Items listed in a dataset:
= = = = = = =

-- ==== Sys2Proof/Laws/Frames.lean ====
section
/-! SUPPORT. The frame of each shared operation of Flags, Ops, Share, TestQueue, Lines, Exchange and FramePath: the components
of the state it leaves as they are, in one lemma for each operation. -/

namespace Sys2Proof.Machine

= = = = = = =

# [Required work]
Up to and including the last line of the data, copy each line exactly, starting with the line that contains "FramePath: the components".

# [Task solution]
/-! SUPPORT. The frame of each shared operation of Flags, Ops, Share, TestQueue, Lines, Exchange and FramePath: the components
of the state it leaves as they are, in one lemma for each operation. -/

namespace Sys2Proof.Machine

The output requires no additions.